-- ==== Sys2Proof/Laws/KeepSpdm.lean ====
section
/-! SUPPORT. Every operation of Machine/Spdm.lean keeps what every command keeps. -/
namespace Sys2Proof.Machine
open Sys2Proof
set_option linter.unusedTactic false
set_option linter.unreachableTactic false

theorem State.spdmError_ok {qs : List Instr} {s : State} (hOk : Ok qs s)  : Ok qs (State.spdmError s) := by
  unfold State.spdmError
  repeat'
    first
      | with_reducible assumption | intro _ | with_reducible apply State.countEv_ok | with_reducible apply State.secRec_ok
      | with_reducible apply State.emit_ok | split | dsimp only | fail_if_no_progress with_reducible refine ok_mk ?_ rfl rfl rfl rfl rfl rfl

theorem State.spdmReply_ok {qs : List Instr} {s : State} {need : Nat} {ok : Bool} {code : Nat} {data : List Byte} (hOk : Ok qs s)  : Ok qs
    (State.spdmReply s need ok code data) := by
  unfold State.spdmReply
  repeat'
    first
      | with_reducible assumption | intro _ | with_reducible apply State.emit_ok | with_reducible apply State.spdmError_ok | split | dsimp only
      | fail_if_no_progress with_reducible refine ok_mk ?_ rfl rfl rfl rfl rfl rfl

theorem State.spdmTo_ok {qs : List Instr} {s : State} {need : Nat} {ok : Bool} {st : Nat} (hOk : Ok qs s)  : Ok qs (State.spdmTo s need ok st) := by
  unfold State.spdmTo
  repeat'
    first
      | with_reducible assumption | intro _ | split | dsimp only | fail_if_no_progress with_reducible refine ok_mk ?_ rfl rfl rfl rfl rfl rfl

theorem execGetVersion_ok {qs : List Instr} {s : State} (hOk : Ok qs s)  : OkOut qs (execGetVersion s) := by
  unfold execGetVersion
  repeat'
    first
      | with_reducible assumption | intro _ | with_reducible apply okOut_next | with_reducible apply State.spdmReply_ok
      | with_reducible apply State.spdmTo_ok | split | dsimp only | fail_if_no_progress with_reducible refine ok_mk ?_ rfl rfl rfl rfl rfl rfl

theorem execGetCapabilities_ok {qs : List Instr} {ver : Byte} {s : State} (hOk : Ok qs s)  : OkOut qs (execGetCapabilities ver s) := by
  unfold execGetCapabilities
  repeat'
    first
      | with_reducible assumption | intro _ | with_reducible apply okOut_next | with_reducible apply State.spdmReply_ok
      | with_reducible apply State.spdmTo_ok | split | dsimp only | fail_if_no_progress with_reducible refine ok_mk ?_ rfl rfl rfl rfl rfl rfl

theorem execNegotiateAlgorithms_ok {qs : List Instr} {offered : List Byte} {s : State} (hOk : Ok qs s)  : OkOut qs (execNegotiateAlgorithms offered
    s) := by
  unfold execNegotiateAlgorithms
  repeat'
    first
      | with_reducible assumption | intro _ | with_reducible apply okOut_next | with_reducible apply State.spdmReply_ok
      | with_reducible apply State.spdmTo_ok | split | dsimp only | fail_if_no_progress with_reducible refine ok_mk ?_ rfl rfl rfl rfl rfl rfl

theorem execGetDigests_ok {qs : List Instr} {s : State} (hOk : Ok qs s)  : OkOut qs (execGetDigests s) := by
  unfold execGetDigests
  repeat'
    first
      | with_reducible assumption | intro _ | with_reducible apply okOut_next | with_reducible apply State.spdmReply_ok | split | dsimp only
      | fail_if_no_progress with_reducible refine ok_mk ?_ rfl rfl rfl rfl rfl rfl

theorem execGetCertificate_ok {qs : List Instr} {slot : Fin 8} {off : Nat} {len : Nat} {s : State} (hOk : Ok qs s)  : OkOut qs (execGetCertificate
    slot off len s) := by
  unfold execGetCertificate
  repeat'
    first
      | with_reducible assumption | intro _ | with_reducible apply okOut_next | with_reducible apply State.spdmReply_ok | split | dsimp only
      | fail_if_no_progress with_reducible refine ok_mk ?_ rfl rfl rfl rfl rfl rfl

theorem execChallenge_ok {qs : List Instr} {slot : Fin 8} {nonce : BitVec 256} {s : State} (hOk : Ok qs s)  : OkOut qs (execChallenge slot nonce s)
    := by
  unfold execChallenge
  repeat'
    first
      | with_reducible assumption | intro _ | with_reducible apply okOut_next | with_reducible apply State.spdmReply_ok | split | dsimp only
      | fail_if_no_progress with_reducible refine ok_mk ?_ rfl rfl rfl rfl rfl rfl

theorem execGetMeasurements_ok {qs : List Instr} {index : Byte} {signed : Bool} {nonce : BitVec 256} {s : State} (hOk : Ok qs s)  : OkOut qs
    (execGetMeasurements index signed nonce s) := by
  unfold execGetMeasurements
  repeat'
    first
      | with_reducible assumption | intro _ | with_reducible apply okOut_next | with_reducible apply State.spdmReply_ok | split | dsimp only
      | fail_if_no_progress with_reducible refine ok_mk ?_ rfl rfl rfl rfl rfl rfl

end Sys2Proof.Machine
end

■ ■ ■

Your answer must be the lines from the first line of the entries above through the line that contains "unfold State.spdmError", written out exactly.

- [Solved exercise]:
-- ==== Sys2Proof/Laws/KeepSpdm.lean ====
section
/-! SUPPORT. Every operation of Machine/Spdm.lean keeps what every command keeps. -/
namespace Sys2Proof.Machine
open Sys2Proof
set_option linter.unusedTactic false
set_option linter.unreachableTactic false

theorem State.spdmError_ok {qs : List Instr} {s : State} (hOk : Ok qs s)  : Ok qs (State.spdmError s) := by
  unfold State.spdmError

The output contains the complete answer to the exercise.